Medical futurology is no excuse for the UK's organ failures

A mouse with a human liver is extraordinary indeed, but we should do better with what science has provided.

We can create a mouse with a human liver. So, no longer any need to face up to the tricky subject of organ donation, right? Wrong. One of the dangers of such achievements is that we begin to think that a solution to the organ crisis is just around the corner.

The Japanese mouse-human chimera involved taking adult stem cells from human skin and chemically inducing them to return to their “pluripotent” state, where they can become any kind of cell. Further treatment guided them to take the form of liver cells, which were then grafted into the mouse. There, they connected to the blood vessels and formed into a functioning human liver.

The work built on an idea first put forward by the US geneticists Tim Townes and Thomas Ryan in 2000. They spotted that knocking out certain genes and inserting genetic material from an afflicted patient allowed you to rear an animal whose heart, liver, pancreas or blood or skin cells were human – that were genetically matched to the recipient and were in every way perfect for transplantation.

By coincidence, Townes and Ryan submitted their patent application on the day after Sally Slater was discharged from a hospital in Newcastle. Slater, aged six, had undergone an emergency heart transplant after a virus attacked her cardiac tissue. Her donor was a recently deceased, middle-aged woman whose family came forward to help after Slater’s father issued an emotional appeal through the national media.

Every year in the UK, a hundred or so families go the other way and overrule the wishes of a deceased relative who had wanted to donate his or her organs. In the decade that it might take for the Japanese success to make any headway into patient treatment, more than a thousand families could dash the hopes of the desperately ill. That’s in this country alone, where more than 7,000 people are waiting for transplants. A thousand of them will die this year because of a lack of organs. Slater, now a thriving 19-year-old with a 62-year-old heart, has been vocal and active in drawing attention to the shortfall, encouraging more people to sign up for organ donation.

Things might get a little better after the 2 July decision by the Welsh Assembly to adopt “presumed consent” for organ donation. After 2015, people in Wales who don’t want their organs recycled will have to sign the opt-out register. Somewhat perversely, organs from Wales will be available to patients in the rest of the UK, which remains opt-in after a 2008 review concluded that opt-out was unlikely to increase the number of donated organs and risked reducing their availability IN THE FRAME by undermining trust in the medical profession.

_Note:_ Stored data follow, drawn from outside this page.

-- ==== Sys2Proof/Machine/Hod.lean ====
section
/-! DEFINITION. The hod, its protection and captures (14_hod_and_memory_protection, R391 to R412; R346 to R349): words
with their check state, the written bitmap, reads with the errors the arrays show, repair, scrub, swatches and the hod
commands. Physical bit errors come from outside the block: the rows that read carry them (`EccHit`). -/

namespace Sys2Proof.Machine

/-! ## Bytes and words -/

/-- A host address and byte count (R325): multiples of 4 that do not wrap past 2^64. -/
def addrOk (a n : Nat) : Bool := a % 4 == 0 && n % 4 == 0 && decide (a + n ≤ 2 ^ 64)

/-- Write data to host memory: what arrives before a failing transfer stays there (R325). Second: whether it failed,
after how many bytes. -/
def State.hostWrite (s : State) (d : Dma) (a : Nat) (data : List Byte) : State × Option Nat :=
  match d.failAt with
  | none => (s.emit (.hostWrite a data), none)
  | some k =>
    if k < data.length then ((if k = 0 then s else s.emit (.hostWrite a (data.take k))), some k)
    else (s.emit (.hostWrite a data), none)

/-! ## Organisation (R391, R393) -/

def hodBytes : Nat := 0x0C000000
def generalBytes : Nat := 0x02000000
def captureBase : Nat := 0x02000000
def captureRows : Nat := 36864

/-- Bank of a hod offset. -/
def hodBank (ofs : Nat) : Nat := ofs / 4096 % 8

/-- Offset within the bank. -/
def hodBankOfs (ofs : Nat) : Nat := ofs / 32768 * 4096 + ofs % 4096

/-- Sub-array, numbered bank × 24 + sub-array, and row of a hod offset. -/
def hodSub (ofs : Nat) : Nat := hodBank ofs * 24 + hodBankOfs ofs / 2 ^ 20
def hodRow (ofs : Nat) : Nat := hodBankOfs ofs % 2 ^ 20 / 1024

/-! ## Words (R394, R398, R404, R405) -/

/-- The word at index `w`; the device regions start as zeros (R394). None: never written. -/
def State.hodWord (s : State) (w : Nat) : Option HodWord :=
  match Tab.get none s.hod.words w with
  | some x => some x
  | none => if 8 * w < captureBase then none else some ⟨0, false⟩

def State.setHodWord (s : State) (w : Nat) (x : HodWord) : State :=
  ({ s with hod := { s.hod with words := Tab.set none s.hod.words w (some x) } } : State).wr
    Reg.HOD.WRITTEN.GRANULE 1 (w / 8192)

/-- A granule's bit (R404); the fill of every start has written those outside the general region (R394). -/
def State.granule (s : State) (w : Nat) : Bool := decide (captureBase ≤ 8 * w) || s.flag Reg.HOD.WRITTEN.GRANULE (w / 8192)

/-! ## Errors and repair (R395, R402, R403) -/

/-- An uncorrectable word is counted and logged; HOD_UNCORR is raised when VALID rises, except by the read of a
read-modify-write (R398). -/
def State.hodUncorr (s : State) (w src : Nat) (quiet : Bool) : State :=
  let was := s.flag Reg.HOD.ECC_LOG.VALID
  let s1 := (((s.count Reg.HOD.ECC_UNCORR.COUNT).wr Reg.HOD.ECC_LOG.WORD w).wr Reg.HOD.ECC_LOG.SOURCE src).wr
    Reg.HOD.ECC_LOG.VALID 1
  if was || quiet then s1 else s1.raise 10 (w + src * 2 ^ 25)

/-- The overlay is written to MRAM, or its write waits for the window (R402). -/
def State.saveOverlay (s : State) : State :=
  if s.nvmOpen then
    ({ s with hod := { s.hod with saved := s.hod.overlay } } : State).wr Reg.HOD.REPAIR_STAT.OVERLAY_PEND 0
  else
    ({ s with upd := { s.upd with
        retry := if s.upd.retry.contains .overlay then s.upd.retry else s.upd.retry ++ [NvmJob.overlay] } } : State).wr
      Reg.HOD.REPAIR_STAT.OVERLAY_PEND 1

/-- No spare is free (R403): EXHAUSTED sets, and its rise raises HOD_REPAIR. -/
def State.repairExhausted (s : State) (sub : Nat) (col : Bool) : State :=
  (s.wr Reg.HOD.REPAIR_STAT.EXHAUSTED 1).raiseRise (s.flag Reg.HOD.REPAIR_STAT.EXHAUSTED) true 11
    (sub % 24 + sub / 24 * 32 + bitVal col * 256 + 512)

/-- A field repair of a row or column of a sub-array (R402): a free spare is taken and the overlay grows. -/
def State.fieldRepair (s : State) (sub : Nat) (col : Bool) (which : Nat) : State :=
  let used := if col then Tab.get 0 s.hod.colSpares sub else Tab.get 0 s.hod.rowSpares sub
  if !s.flag Reg.HOD.CTRL.REPAIR_EN then s
  else if (if col then 2 else 16) ≤ used ∨ 512 ≤ s.hod.overlay.length then s.repairExhausted sub col
  else
    let h := if col then { s.hod with colSpares := Tab.set 0 s.hod.colSpares sub (used + 1) }
      else { s.hod with rowSpares := Tab.set 0 s.hod.rowSpares sub (used + 1) }
    let s1 : State := { s with hod := { h with overlay := h.overlay ++ [(sub, col, which)] } }
    (((s1.wr Reg.HOD.REPAIR_STAT.ENTRIES s1.hod.overlay.length).raise 11
      (sub % 24 + sub / 24 * 32 + bitVal col * 256)).saveOverlay)

/-- An uncorrectable error in the arrays: logged, its row repaired, and the word poisoned with the data as read, since
nothing corrects it (R395, R402; notes/assumptions/130). -/
def State.readUncorr (s : State) (w src v : Nat) (quiet : Bool) : State :=
  ((s.hodUncorr w src quiet).fieldRepair (hodSub (8 * w)) false (hodRow (8 * w))).setHodWord w ⟨v, true⟩

/-- A correctable error: counted; rows that show one in two consecutive scrub passes, and bit positions that fail in
four rows of a sub-array, are repaired (R395, R402). -/
def State.readCorr (s : State) (w bit : Nat) (scrub : Bool) : State :=
  let sub := hodSub (8 * w)
  let row := hodRow (8 * w)
  let pass := s.rd Reg.HOD.STAT.PASSES
  let key := sub * 1024 + row
  let s1 := s.count Reg.HOD.ECC_CORR.COUNT
  let last := Tab.get 0 s1.hod.corrRow key
  let hits := (if s1.hod.corrBits.contains (sub, bit, row) then s1.hod.corrBits
    else s1.hod.corrBits ++ [(sub, bit, row)])
  let rowBad := scrub && last != 0 && last % 65536 == pass
  let colBad := decide (4 ≤ (hits.filter fun h => h.1 == sub && h.2.1 == bit).length)
  let s2 : State := { s1 with hod := { s1.hod with
    corrBits := if colBad then hits.filter fun h => !(h.1 == sub && h.2.1 == bit) else hits
    corrRow := if scrub then Tab.set 0 s1.hod.corrRow key (if rowBad then 0 else pass + 1) else s1.hod.corrRow } }
  let s3 := if rowBad then s2.fieldRepair sub false row else s2
  if colBad then s3.fieldRepair sub true bit else s3

/-! ## Reading and writing (R395 to R398, R404, R405) -/

/-- Read a word: its value and whether it is uncorrectable. A never-written granule reads as zero; a never-written
word of a written granule has undefined content and may report errors (free values). -/
def State.hodRead (s : State) (w src : Nat) (ecc : List EccHit) : State × Nat × Bool :=
  if !s.granule w && decide (8 * w < captureBase) then (s, 0, false)
  else
    let bank := bitOf (s.rd Reg.HOD.STAT.CHK_FAIL) (hodBank (8 * w))
    match s.hodWord w with
    | none =>
      let v := s.free
      let s1 := s.freed
      if bank then (s1.hodUncorr w src false, v % 2 ^ 64, true)
      else if bitOf v 64 then (s1.readUncorr w src (v % 2 ^ 64) false, v % 2 ^ 64, true)
      else ((if bitOf v 65 then s1.count Reg.HOD.ECC_CORR.COUNT else s1), v % 2 ^ 64, false)
    | some x =>
      if x.bad || bank then (s.hodUncorr w src false, x.v, true)
      else
        match ecc.find? fun h => h.word == w with
        | none => (s, x.v, false)
        | some h =>
          match h.bit with
          | some b => (s.readCorr w b (src == 2), x.v, false)
          | none => (s.freed.readUncorr w src (s.free % 2 ^ 64) false, s.free % 2 ^ 64, true)

/-- Read `n` words from index `w`: their bytes, and the offset of the first uncorrectable one. -/
def State.hodReads (s : State) (src : Nat) (ecc : List EccHit) : Nat → Nat → State × List Byte × Option Nat
  | _, 0 => (s, [], none)
  | w, n + 1 =>
    let (s1, v, bad) := s.hodRead w src ecc
    let (s2, bs, b2) := s1.hodReads src ecc (w + 1) n
    (s2, leBytes 8 v ++ bs, if bad then some (8 * w) else b2)

/-- The device reads words whose content stands elsewhere in State, word `w` first: a word as the arrays deliver it, and
whether one of them is uncorrectable. Of such a region `hod.words` lists the poisoned words alone. -/
def State.hodReadsOf (s : State) (ecc : List EccHit) : Nat → List Nat → State × List Nat × Bool
  | _, [] => (s, [], false)
  | w, v :: vs =>
    let (s1, _, bad) := s.hodRead w 1 ecc
    let (s2, us, b2) := s1.hodReadsOf ecc (w + 1) vs
    (s2, (match Tab.get none s1.hod.words w with | some x => x.v | none => v) :: us, bad || b2)

/-- The first word of survey record `seq` of a lane (R393). -/
def surveyWord (n seq : Nat) : Nat := (0x0B000000 + 49152 * n + 48 * (seq % 1024)) / 8

/-- Bytes as little-endian words of eight. -/
def wordsOf (b : List Byte) : Nat → List Nat
  | 0 => []
  | k + 1 => leNat (b.take 8) :: wordsOf (b.drop 8) k

/-- Merge `new` into the word `old` from byte `at_` on. -/
def mergeBytes (old at_ : Nat) (new : List Byte) : Nat :=
  let o := leBytes 8 old
  leNat (o.take at_ ++ new ++ o.drop (at_ + new.length))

Britain has one of the highest refusal rates in Europe, with half of all families denying organs if the deceased’s wishes are not known. In some ways this is understandable. It is only 45 years since the first UK liver transplant and 30 since our first heart-and-lung transplant. That is a very short time, in human terms, in which to contemplate changes to our death rituals.

Nonetheless, we should do better with what science has provided – regardless of what is coming. A mouse with a human liver is extraordinary indeed. But scientists have also made great strides in learning how to perform transplants, how to suppress the immune system’s rejection of foreign tissue and how to care for those who have gone through such traumatic procedures.

It would be a terrible shame if the advances of stem-cell research were to provide any further excuse for refusing to save a life.

Japanese scientists have grown human liver cells in mice. Photograph: Getty Images

Michael Brooks holds a PhD in quantum physics. He writes a weekly science column for the New Statesman, and his most recent book is At the Edge of Uncertainty: 11 Discoveries Taking Science by Surprise.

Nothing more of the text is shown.